Directions —
The output is the lines below from the one with "def draftEntry (e" through the one with "def windowEntry (e", both included, printed exactly and with no other line.

Source records —
-- ==== Sys2Proof/Machine/Image.lean ====
section
/-! DEFINITION. Reading a plate image from its bytes (R150 to R169, R196, R272, R276, R297, R325, R337). -/

namespace Sys2Proof.Machine

/-- A section directory entry (R154). -/
structure DirEnt where
  n : Nat
  typ : Nat
  dflags : Nat
  index : Nat
  off : Nat
  len : Nat
  check : Nat
  rsv : Nat
deriving DecidableEq, Repr

def dirEntry (b : Bytes) (n : Nat) : DirEnt :=
  let e := slice b (128 + 32 * n) 32
  ⟨n, u16 e 0, u16 e 2, u32 e 4, u64 e 8, u64 e 16, u32 e 24, u32 e 28⟩

/-- The directory of an image (R150). -/
def dirOf (b : Bytes) : List DirEnt := (List.range (u16 b 32)).map (dirEntry b)

def findSec (d : List DirEnt) (t i : Nat) : Option DirEnt := d.find? fun e => e.typ == t && e.index == i

def secBytes (b : Bytes) (e : DirEnt) : Bytes := slice b e.off e.len

/-- A section's bytes; nothing when the image has no such section. -/
def secOf (b : Bytes) (d : List DirEnt) (t i : Nat) : Bytes := ((findSec d t i).map (secBytes b)).getD []

/-- The entries of `n` bytes that a section holds. -/
def entriesOf (n : Nat) (sec : Bytes) : List Bytes := (List.range (sec.length / n)).map fun k => slice sec (n * k) n

def stationEntry (e : Bytes) : StationEntry := ⟨u8 e 0, u8 e 1, u8 e 2⟩

def streamEntry (e : Bytes) : StreamEntry :=
  { localNo := u16 e 0, format := u8 e 2, shape := u8 e 3, srcFmt := u8 e 4, grid := u8 e 5, prod := u8 e 6, cons := u8 e 7,
    prodTile := u16 e 8, consTile := u16 e 10, consBuf := u8 e 12, queueSlots := u16 e 14, queueRegion := u16 e 16,
    hatchModule := bitsAt (u32 e 20) 0 6, hatchStream := bitsAt (u32 e 20) 16 12 }

/-- Sixteen BF16 values (R158). -/
def gridEntry (e : Bytes) : List (BitVec 16) := (List.range 16).map fun j => BitVec.ofNat 16 (u16 e (2 * j))

def regionEntry (e : Bytes) : RegionEntry :=
  ⟨u16 e 0, u8 e 2, u8 e 3, u64 e 8, u8 e 16, BitVec.ofNat 64 (u64 e 20)⟩

def prefetchEntry (e : Bytes) : PrefetchEntry :=
  ⟨u16 e 0, u8 e 2, u32 e 4, u32 e 8, u8 e 12, u16 e 14, u32 e 16, u32 e 20, u32 e 24⟩

def draftEntry (e : Bytes) : DraftEntry := ⟨u8 e 0, u16 e 2, u32 e 4, u16 e 8⟩
def bindingEntry (e : Bytes) : BindingEntry := ⟨u8 e 0, u8 e 1, BitVec.ofNat 64 (u64 e 4)⟩
def windowEntry (e : Bytes) : WindowEntry := ⟨u8 e 0, u8 e 1, u32 e 4⟩
def feedEntry (e : Bytes) : FeedEntry := ⟨u8 e 0, u16 e 2, u16 e 4, u16 e 6, u64 e 8, u64 e 16⟩

def listTabEntry (v : Nat) : ListTabEntry := ⟨bitSet v 31, bitsAt v 0 12, bitsAt v 12 12, bitsAt v 24 2⟩
def bufEntry (e : Bytes) : BufEntry := ⟨bitSet (u8 e 0) 0, bitSet (u8 e 0) 1, u8 e 1, u16 e 2, u16 e 4, u16 e 6⟩
def routeEntry (e : Bytes) : RouteEntry :=
  ⟨u8 e 0, u8 e 1, u16 e 2, (List.range (min 16 (u8 e 1))).map fun k => u16 e (8 + 2 * k)⟩

/-- A function table with its descriptor (R164). -/
def ftabOf (e : Bytes) : FTab :=
  { kind := u8 e 0, lowTail := u8 e 1, highTail := u8 e 2, lo := BitVec.ofNat 32 (u32 e 4), hi := BitVec.ofNat 32 (u32 e 8),
    entries := (List.range 1024).map fun i =>
      (BitVec.ofNat 32 (u32 e (64 + 8 * i)), BitVec.ofNat 32 (u32 e (68 + 8 * i))) }

/-- A sheet laid out as a slot (R54, R118): scale bytes of a format without scales read as zero. The data of a resident slot is all that the
slot holds past its header line, as R105 reads it. -/
def slotSheet (e : Bytes) : Sheet :=
  { stream := BitVec.ofNat 16 (u16 e 0), format := BitVec.ofNat 8 (u8 e 2), shape := BitVec.ofNat 8 (u8 e 3),
    seq := BitVec.ofNat 32 (u32 e 4), flags := BitVec.ofNat 16 (u16 e 8), valid := BitVec.ofNat 16 (u16 e 10),
    tag := BitVec.ofNat 32 (u32 e 12), origin := BitVec.ofNat 64 (u64 e 16), check := BitVec.ofNat 32 (u32 e 28),
    scales := if hasScales (u8 e 2) then padTo (slice e 32 32) 32 else zeros 32, data := e.drop 64,
    rsv := BitVec.ofNat 32 (u32 e 24) }

/-- The check value of a slot's bytes as they stand (R54, R122): the data lines are those of the FORMAT that they name, and scale bytes of a
format without scales read as zero. -/
def arrivedCheck (b : Bytes) : BitVec 32 :=
  crc32c (b.take 28 ++ (if hasScales (u8 b 2) then slice b 32 32 else zeros 32) ++ slice b 64 (64 * (dataLines (u8 b 2)).getD 0))

/-- The bytes of a sheet as a slot. -/
def sheetSlot (s : Sheet) : Bytes :=
  sheetHead s ++ leBytes 4 s.check.toNat ++ padTo s.scales 32 ++ padTo s.data (64 * (dataLines s.format.toNat).getD 0)

/-- Where the parts of a TILE section lie (R162): stroke memory, resident data, and the end. -/
def tileStrokeOff (nf : Nat) : Nat := 3200 + 8256 * nf
def popCount8 (m : Nat) : Nat := ((List.range 8).filter (bitSet m)).length
def tileResOff (b : Bytes) : Nat := tileStrokeOff (popCount8 (u8 b 4)) + ceilDiv (16 * u16 b 6) 64 * 64
def tileBufs (b : Bytes) : List BufEntry := (List.range 32).map fun k => bufEntry (slice b (128 + 16 * k) 16)
def residentBytes (e : BufEntry) : Nat := if e.valid && e.resident then e.slots * e.slotLines * 64 else 0

/-- Resident sheets in order: (buffer, slot, sheet). -/
def residentSheets (b : Bytes) : List (Nat × Nat × Sheet) :=
  (((tileBufs b).zipIdx).foldl (fun acc p =>
    let n := if p.1.valid && p.1.resident then p.1.slots else 0
    let w := p.1.slotLines * 64
    (acc.1 ++ (List.range n).map (fun k => (p.2, k, slotSheet (slice b (acc.2 + k * w) w))), acc.2 + n * w))
    (([] : List (Nat × Nat × Sheet)), tileResOff b)).1

/-- A TILE section (R162 to R164). -/
def tileSecOf (b : Bytes) : TileSec :=
  let mask := u8 b 4
  let nf := popCount8 mask
  { logical := u16 b 0, station := u8 b 2, mode := u8 b 3, ftabMask := mask, reloc := u8 b 5,
    lists := (List.range 16).map fun k => listTabEntry (u32 b (64 + 4 * k)),
    buffers := tileBufs b,
    routes := (List.range 64).map fun k => routeEntry (slice b (640 + 40 * k) 40),
    ftabs := (((List.range 8).filter (bitSet mask)).zipIdx).map fun p => (p.1, ftabOf (slice b (3200 + 8256 * p.2) 8256)),
    strokes := (List.range (u16 b 6)).map fun k => BitVec.ofNat 128 (fieldAt b (tileStrokeOff nf + 16 * k) 16),
    resident := residentSheets b }

def probeSecOf (e : Bytes) : ProbeSec := ⟨u8 e 0, u32 e 4, u16 e 8, u16 e 10, u16 e 12, u16 e 14⟩

/-- A prompt template (R276). -/
def templateOf (e : Bytes) : List (List Nat) :=
  (List.range 5).map fun a => (List.range (u8 e a)).map fun k => u32 e (8 + 508 * a + 4 * k)

def packSecOf (e : Bytes) : PackSec :=
  { draftA := BitVec.ofNat 32 (u32 e 0), draftB := BitVec.ofNat 32 (u32 e 4), vocab := u8 e 8, recordsStream := u16 e 10,
    scoreStream := u16 e 12, sketchScoreStream := u16 e 14, textStream := u16 e 16, queryStream := u16 e 18,
    templates := (List.range (u8 e 9)).map fun k => templateOf (slice e (32 + 2560 * k) 2560) }

def optTok (v : Nat) : Option Nat := if v = 0xFFFFFFFF then none else some v

def pipelineEntry (e : Bytes) : PipelineEntry :=
  { kind := u8 e 0, vocab := u8 e 1, norms := (List.range 4).map fun k => u8 e (2 + k), inStream := u16 e 8,
    outStream := u16 e 10, copyStream := u16 e 12, preTok := optTok (u32 e 16), sufTok := optTok (u32 e 20),
    maxTokens := u32 e 24 }

def shuffleSecOf (e : Bytes) : ShuffleSec :=
  ⟨BitVec.ofNat 64 (u64 e 0), u32 e 8, ((List.range 8).map fun k => u16 e (12 + 2 * k)).filter (· != 0)⟩

def decodeSecOf (e : Bytes) : DecodeSec :=
  { mode := u8 e 0, p := u8 e 1, resize := u8 e 2, k := u8 e 3, stepN := u32 e 4, outW := u16 e 8, outH := u16 e 10,
    ins := (List.range (min 8 (u8 e 3))).map fun k => u16 e (12 + 2 * k),
    patch := u16 e 28, copy := u16 e 30, recordStream := u16 e 32, caption := u16 e 34, dpbRegion := u16 e 36,
    maxSamples := u32 e 38, mean := (List.range 3).map fun k => BitVec.ofNat 32 (u32 e (42 + 4 * k)),
    std := (List.range 3).map fun k => BitVec.ofNat 32 (u32 e (54 + 4 * k)), sketchBits := u16 e 66, threshold := u16 e 68,
    retain := u32 e 70, retainRegion := u16 e 74, dedupIn := u16 e 76, verdict := u16 e 78, accept := u16 e 80 }

def deliverSecOf (e : Bytes) : DeliverSec :=
  ⟨u16 e 2, (List.range (u8 e 0)).map fun n =>
    let q := slice e (16 + 16 * n) 16
    ⟨u8 q 0, u16 q 2, u32 q 4, u32 q 8⟩⟩

/-- A plate image read from its bytes. -/
def imageOf (b : Bytes) : Image :=
  let d := dirOf b
  let hard (n : Nat) : Option Bytes := (findSec d 12 n).map (secBytes b)
  let regions := (entriesOf 32 (secOf b d 6 0)).map regionEntry
  { imageId := BitVec.ofNat 64 (u64 b 16), secVersion := u32 b 24, nanTrap := bitSet (u8 b 31) 0,
    autostart := bitSet (u8 b 31) 1,
    stations := (entriesOf 32 (secOf b d 1 0)).map stationEntry,
    softCount := u8 b 40,
    streams := (entriesOf 32 (secOf b d 2 0)).map streamEntry,
    placements := (List.range (u8 b 41)).map fun p => (entriesOf 2 (secOf b d 3 p)).map leNat,
    tiles := (List.range (u16 b 36)).map fun t => tileSecOf (secOf b d 4 t),
    grids := (entriesOf 32 (secOf b d 5 0)).map gridEntry,
    regions := regions,
    regionData := (regions.filter fun r => r.source == 1).map fun r => (r.id, secOf b d 7 r.id),
    prefetch := (entriesOf 32 (secOf b d 8 0)).map prefetchEntry,
    drafts := (entriesOf 32 (secOf b d 9 0)).map draftEntry,
    bindings := (entriesOf 16 (secOf b d 10 0)).map bindingEntry,
    windows := (entriesOf 16 (secOf b d 11 0)).map windowEntry,
    feed := ((hard stnFeed).map fun e => (entriesOf 32 e).map feedEntry).getD [],
    probe := (hard stnProbe).map probeSecOf,
    pack := (hard stnPack).map packSecOf,
    letter := ((hard stnLetter).map fun e => (entriesOf 32 (e.drop 16)).map pipelineEntry).getD [],
    shuffle := (hard stnShuffle).map shuffleSecOf,
    decode := (hard stnDecode).map decodeSecOf,
    deliver := (hard stnDeliver).map deliverSecOf,
    digest := slice b (b.length - 256 + 40) 32 }

/-- A stream of an image by its local number. -/
def Image.stream (im : Image) (l : Nat) : Option StreamEntry := if l = 0 then none else im.streams[l - 1]?

/-- The object that a BINDINGS slot of a kind names (R168). -/
def Image.bound (im : Image) (slot kind : Nat) : Option (BitVec 64) :=
  (im.bindings.find? fun b => b.slot == slot && b.kind == kind).map (·.object)

/-- Whether an image names an object: by a region, a manifest, or a binding (R285, R411). Kinds as R413 numbers them. -/
def Image.names (im : Image) (kind : Nat) (id : BitVec 64) : Bool :=
  match kind with
  | 0 => im.regions.any (fun r => r.source == 2 && r.object == id) || (im.shuffle.map fun h => h.manifest == id).getD false
  | 2 => im.bindings.any fun b => b.kind == 0 && b.object == id
  | 3 => im.bindings.any fun b => b.kind == 2 && b.object == id
  | 4 => im.bindings.any fun b => b.kind == 1 && b.object == id
  | _ => false

/-- A region that KIND 1 names holds the queues of streams (R129); a queue's slot lines. -/
def queueBytes (e : StreamEntry) : Nat := e.queueSlots * (slotLines e.format).getD 0 * 64

end Sys2Proof.Machine
end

Answer —
def draftEntry (e : Bytes) : DraftEntry := ⟨u8 e 0, u16 e 2, u32 e 4, u16 e 8⟩
def bindingEntry (e : Bytes) : BindingEntry := ⟨u8 e 0, u8 e 1, BitVec.ofNat 64 (u64 e 4)⟩
def windowEntry (e : Bytes) : WindowEntry := ⟨u8 e 0, u8 e 1, u32 e 4⟩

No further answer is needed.